Report every line of the records below that contains the word "reduces".

*** Opening of PROVIDED MATERIAL ***

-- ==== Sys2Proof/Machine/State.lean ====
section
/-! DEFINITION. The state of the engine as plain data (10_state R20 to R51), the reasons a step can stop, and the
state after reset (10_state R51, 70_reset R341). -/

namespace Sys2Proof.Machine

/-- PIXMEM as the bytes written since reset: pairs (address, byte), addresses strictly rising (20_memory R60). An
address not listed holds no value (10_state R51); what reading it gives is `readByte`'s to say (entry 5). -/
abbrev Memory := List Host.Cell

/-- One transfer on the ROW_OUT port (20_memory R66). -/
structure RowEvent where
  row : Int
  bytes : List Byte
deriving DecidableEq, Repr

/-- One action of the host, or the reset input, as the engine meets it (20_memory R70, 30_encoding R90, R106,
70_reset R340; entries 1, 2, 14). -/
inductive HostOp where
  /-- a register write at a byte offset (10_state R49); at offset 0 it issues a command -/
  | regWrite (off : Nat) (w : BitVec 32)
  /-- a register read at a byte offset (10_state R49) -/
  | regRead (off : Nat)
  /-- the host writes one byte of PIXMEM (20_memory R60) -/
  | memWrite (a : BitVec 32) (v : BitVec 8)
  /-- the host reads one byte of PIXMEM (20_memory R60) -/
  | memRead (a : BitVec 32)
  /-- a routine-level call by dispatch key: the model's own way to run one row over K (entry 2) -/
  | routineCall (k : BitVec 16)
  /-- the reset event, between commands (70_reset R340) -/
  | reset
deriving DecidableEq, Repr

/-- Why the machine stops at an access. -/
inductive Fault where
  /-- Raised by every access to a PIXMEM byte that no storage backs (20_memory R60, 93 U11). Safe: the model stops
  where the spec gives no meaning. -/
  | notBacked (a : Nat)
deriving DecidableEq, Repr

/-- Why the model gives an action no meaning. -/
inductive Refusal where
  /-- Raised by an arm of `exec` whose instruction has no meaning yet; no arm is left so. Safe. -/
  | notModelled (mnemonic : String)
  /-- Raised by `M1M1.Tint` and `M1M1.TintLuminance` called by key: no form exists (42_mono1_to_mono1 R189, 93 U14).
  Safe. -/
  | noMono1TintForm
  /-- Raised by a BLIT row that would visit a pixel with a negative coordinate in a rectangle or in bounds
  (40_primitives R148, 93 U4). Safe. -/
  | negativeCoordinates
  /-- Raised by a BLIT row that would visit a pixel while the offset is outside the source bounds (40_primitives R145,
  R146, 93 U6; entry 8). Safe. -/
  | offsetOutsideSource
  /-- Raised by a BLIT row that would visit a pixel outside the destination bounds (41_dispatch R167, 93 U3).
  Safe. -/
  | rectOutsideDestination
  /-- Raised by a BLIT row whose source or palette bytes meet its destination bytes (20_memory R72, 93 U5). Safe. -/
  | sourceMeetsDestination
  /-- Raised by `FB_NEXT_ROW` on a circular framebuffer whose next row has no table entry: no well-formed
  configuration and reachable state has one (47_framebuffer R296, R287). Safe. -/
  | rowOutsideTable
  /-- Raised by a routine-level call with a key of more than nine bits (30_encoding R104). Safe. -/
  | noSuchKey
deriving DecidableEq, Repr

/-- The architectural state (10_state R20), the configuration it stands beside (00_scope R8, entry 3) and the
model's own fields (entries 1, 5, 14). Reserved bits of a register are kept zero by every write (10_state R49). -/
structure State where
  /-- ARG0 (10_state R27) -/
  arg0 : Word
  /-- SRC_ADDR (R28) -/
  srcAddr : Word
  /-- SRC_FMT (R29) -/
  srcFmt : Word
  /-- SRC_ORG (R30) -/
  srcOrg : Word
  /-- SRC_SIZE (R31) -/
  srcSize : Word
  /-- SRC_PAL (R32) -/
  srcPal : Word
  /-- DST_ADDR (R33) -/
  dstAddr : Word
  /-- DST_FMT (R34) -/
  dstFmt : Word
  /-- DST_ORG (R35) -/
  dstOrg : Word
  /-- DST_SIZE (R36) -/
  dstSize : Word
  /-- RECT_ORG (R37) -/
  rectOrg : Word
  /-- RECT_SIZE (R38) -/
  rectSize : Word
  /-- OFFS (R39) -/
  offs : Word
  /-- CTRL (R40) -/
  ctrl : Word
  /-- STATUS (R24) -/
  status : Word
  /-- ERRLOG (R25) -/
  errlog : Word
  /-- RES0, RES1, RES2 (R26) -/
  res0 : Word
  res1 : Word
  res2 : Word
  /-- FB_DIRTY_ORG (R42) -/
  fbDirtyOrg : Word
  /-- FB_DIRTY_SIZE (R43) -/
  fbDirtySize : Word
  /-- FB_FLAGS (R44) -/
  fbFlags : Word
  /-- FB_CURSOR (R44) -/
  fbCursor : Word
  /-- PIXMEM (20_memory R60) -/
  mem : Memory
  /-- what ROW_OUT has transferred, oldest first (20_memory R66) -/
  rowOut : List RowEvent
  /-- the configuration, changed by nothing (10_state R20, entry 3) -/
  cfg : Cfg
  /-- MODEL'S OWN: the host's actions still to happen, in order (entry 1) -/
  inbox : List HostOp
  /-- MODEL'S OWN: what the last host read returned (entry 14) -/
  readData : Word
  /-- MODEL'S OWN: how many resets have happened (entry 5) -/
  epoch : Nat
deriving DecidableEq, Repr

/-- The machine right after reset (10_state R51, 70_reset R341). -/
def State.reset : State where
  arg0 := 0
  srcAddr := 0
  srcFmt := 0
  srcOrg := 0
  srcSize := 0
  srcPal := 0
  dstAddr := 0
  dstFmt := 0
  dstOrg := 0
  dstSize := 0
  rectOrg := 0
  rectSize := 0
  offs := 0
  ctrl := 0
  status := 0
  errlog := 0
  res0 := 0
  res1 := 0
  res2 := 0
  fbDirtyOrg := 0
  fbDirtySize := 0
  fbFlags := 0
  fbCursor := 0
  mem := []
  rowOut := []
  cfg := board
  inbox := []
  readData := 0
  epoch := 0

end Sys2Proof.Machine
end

*** Close of PROVIDED MATERIAL ***
*** Opening of PROVIDED MATERIAL ***

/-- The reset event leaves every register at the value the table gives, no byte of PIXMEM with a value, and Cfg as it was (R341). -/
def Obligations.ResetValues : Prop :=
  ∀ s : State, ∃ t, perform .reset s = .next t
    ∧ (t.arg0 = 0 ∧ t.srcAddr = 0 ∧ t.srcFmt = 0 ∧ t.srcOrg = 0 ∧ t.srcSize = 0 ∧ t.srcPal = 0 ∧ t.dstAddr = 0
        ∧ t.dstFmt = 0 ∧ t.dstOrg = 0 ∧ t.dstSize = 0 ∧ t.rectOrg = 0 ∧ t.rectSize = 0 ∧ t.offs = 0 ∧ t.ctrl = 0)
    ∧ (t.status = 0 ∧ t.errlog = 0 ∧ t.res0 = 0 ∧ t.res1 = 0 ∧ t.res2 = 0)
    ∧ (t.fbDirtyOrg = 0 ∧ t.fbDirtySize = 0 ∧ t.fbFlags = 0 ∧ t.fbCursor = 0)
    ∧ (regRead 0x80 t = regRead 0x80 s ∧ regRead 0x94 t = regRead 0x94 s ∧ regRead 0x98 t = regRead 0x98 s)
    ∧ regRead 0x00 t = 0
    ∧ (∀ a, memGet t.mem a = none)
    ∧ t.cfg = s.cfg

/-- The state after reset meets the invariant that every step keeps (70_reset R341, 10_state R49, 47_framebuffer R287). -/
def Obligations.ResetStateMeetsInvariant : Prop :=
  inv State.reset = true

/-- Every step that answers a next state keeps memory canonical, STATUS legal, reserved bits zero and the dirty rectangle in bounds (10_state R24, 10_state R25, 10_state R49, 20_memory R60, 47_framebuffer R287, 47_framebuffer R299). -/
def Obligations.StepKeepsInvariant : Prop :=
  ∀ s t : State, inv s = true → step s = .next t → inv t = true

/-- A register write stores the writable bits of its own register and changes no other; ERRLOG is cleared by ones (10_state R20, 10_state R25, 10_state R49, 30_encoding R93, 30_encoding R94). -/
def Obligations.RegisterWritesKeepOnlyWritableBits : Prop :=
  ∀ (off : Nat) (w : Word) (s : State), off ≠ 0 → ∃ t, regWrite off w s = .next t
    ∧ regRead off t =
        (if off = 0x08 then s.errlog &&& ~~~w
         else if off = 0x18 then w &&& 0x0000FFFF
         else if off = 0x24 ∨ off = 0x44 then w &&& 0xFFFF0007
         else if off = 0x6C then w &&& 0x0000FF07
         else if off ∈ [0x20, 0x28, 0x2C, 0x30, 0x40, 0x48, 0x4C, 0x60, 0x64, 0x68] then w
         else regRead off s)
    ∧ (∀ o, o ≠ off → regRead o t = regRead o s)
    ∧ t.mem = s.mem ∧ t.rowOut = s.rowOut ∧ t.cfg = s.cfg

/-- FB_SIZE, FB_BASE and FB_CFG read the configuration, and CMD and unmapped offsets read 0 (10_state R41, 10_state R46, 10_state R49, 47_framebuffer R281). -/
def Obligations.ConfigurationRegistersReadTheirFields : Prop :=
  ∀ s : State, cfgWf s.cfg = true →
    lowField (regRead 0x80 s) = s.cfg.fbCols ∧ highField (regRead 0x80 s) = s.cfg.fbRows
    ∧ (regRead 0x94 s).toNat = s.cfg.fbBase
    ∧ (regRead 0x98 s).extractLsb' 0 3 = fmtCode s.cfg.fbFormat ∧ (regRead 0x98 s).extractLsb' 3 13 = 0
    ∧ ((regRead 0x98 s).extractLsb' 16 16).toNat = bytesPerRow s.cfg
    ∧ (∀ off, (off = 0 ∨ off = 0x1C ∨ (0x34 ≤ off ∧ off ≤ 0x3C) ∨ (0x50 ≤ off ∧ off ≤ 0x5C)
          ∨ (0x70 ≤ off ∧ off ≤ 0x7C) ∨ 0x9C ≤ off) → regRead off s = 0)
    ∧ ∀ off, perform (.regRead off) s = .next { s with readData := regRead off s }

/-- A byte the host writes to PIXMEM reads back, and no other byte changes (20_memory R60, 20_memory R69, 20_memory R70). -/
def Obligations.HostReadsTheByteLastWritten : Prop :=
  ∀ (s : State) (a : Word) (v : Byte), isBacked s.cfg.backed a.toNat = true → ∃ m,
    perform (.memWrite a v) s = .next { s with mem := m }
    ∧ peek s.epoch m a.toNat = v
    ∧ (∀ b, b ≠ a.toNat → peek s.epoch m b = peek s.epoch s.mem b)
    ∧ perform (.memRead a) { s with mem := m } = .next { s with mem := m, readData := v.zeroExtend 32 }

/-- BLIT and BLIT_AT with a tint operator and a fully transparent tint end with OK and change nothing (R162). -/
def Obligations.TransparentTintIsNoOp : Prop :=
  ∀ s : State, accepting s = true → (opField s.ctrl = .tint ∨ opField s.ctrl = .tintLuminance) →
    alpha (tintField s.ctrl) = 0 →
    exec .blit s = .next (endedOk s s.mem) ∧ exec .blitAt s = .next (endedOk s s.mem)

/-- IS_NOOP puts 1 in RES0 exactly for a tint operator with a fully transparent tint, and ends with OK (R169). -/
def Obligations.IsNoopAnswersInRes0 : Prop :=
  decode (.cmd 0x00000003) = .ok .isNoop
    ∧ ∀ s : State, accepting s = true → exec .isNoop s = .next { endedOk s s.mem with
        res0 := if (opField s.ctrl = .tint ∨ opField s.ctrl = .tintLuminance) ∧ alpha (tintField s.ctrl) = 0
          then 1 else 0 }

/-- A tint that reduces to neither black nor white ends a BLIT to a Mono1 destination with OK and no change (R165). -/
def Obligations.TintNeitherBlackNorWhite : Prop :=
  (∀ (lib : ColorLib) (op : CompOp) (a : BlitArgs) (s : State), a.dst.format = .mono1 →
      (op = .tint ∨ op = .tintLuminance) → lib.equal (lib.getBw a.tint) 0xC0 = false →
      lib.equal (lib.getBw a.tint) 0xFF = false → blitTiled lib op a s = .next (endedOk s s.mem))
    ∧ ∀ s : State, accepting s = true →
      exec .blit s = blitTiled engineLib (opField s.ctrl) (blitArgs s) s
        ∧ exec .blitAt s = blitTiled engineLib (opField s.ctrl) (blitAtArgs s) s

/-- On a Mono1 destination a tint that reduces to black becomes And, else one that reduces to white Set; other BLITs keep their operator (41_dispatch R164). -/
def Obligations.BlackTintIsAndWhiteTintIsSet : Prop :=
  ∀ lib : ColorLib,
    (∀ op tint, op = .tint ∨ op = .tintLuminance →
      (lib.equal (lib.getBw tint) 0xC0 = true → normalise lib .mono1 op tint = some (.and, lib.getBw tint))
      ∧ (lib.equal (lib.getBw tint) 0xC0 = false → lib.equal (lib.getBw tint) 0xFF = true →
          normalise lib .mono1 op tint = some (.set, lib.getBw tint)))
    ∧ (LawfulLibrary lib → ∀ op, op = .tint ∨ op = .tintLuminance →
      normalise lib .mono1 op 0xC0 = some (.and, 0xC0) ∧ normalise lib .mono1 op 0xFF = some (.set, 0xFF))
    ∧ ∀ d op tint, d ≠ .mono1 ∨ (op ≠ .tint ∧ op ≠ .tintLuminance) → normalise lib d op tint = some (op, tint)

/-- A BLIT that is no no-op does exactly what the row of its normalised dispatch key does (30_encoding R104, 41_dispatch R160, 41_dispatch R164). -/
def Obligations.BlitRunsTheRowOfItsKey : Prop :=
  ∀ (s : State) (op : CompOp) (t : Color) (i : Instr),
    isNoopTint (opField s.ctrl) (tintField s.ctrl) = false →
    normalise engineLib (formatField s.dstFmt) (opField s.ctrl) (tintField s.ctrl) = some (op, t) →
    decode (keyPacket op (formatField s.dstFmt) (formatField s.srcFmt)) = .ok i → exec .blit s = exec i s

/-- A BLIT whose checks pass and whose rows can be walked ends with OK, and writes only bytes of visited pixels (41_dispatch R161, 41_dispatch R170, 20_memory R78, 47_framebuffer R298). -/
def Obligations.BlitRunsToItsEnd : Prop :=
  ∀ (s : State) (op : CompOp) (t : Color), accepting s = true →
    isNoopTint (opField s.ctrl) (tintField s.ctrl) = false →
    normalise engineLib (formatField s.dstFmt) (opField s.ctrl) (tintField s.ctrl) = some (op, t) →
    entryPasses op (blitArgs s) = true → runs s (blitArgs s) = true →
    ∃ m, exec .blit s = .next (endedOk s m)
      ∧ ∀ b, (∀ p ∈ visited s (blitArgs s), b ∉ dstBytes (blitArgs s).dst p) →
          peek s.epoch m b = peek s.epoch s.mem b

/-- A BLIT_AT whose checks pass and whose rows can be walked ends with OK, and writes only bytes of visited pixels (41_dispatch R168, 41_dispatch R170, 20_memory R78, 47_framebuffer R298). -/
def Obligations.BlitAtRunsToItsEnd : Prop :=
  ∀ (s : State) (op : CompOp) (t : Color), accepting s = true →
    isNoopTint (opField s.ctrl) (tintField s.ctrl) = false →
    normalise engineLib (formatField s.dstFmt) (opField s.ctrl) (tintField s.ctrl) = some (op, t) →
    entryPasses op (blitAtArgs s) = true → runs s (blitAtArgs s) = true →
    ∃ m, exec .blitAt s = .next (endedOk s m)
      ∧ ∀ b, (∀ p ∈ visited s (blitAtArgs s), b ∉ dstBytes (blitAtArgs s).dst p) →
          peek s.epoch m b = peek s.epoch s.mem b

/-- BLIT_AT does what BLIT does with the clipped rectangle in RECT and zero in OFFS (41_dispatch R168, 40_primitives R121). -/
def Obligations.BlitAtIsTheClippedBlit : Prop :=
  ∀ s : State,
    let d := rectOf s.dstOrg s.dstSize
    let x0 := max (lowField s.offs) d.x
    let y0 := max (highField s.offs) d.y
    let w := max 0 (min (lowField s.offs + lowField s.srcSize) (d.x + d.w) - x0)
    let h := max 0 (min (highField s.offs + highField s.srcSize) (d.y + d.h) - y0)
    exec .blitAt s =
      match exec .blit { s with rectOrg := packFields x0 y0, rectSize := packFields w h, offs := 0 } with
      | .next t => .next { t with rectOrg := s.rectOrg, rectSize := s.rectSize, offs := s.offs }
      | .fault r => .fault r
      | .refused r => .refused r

*** Close of PROVIDED MATERIAL ***

● EXERCISE ANSWER
/-- A tint that reduces to neither black nor white ends a BLIT to a Mono1 destination with OK and no change (R165). -/
/-- On a Mono1 destination a tint that reduces to black becomes And, else one that reduces to white Set; other BLITs keep their operator (41_dispatch R164). -/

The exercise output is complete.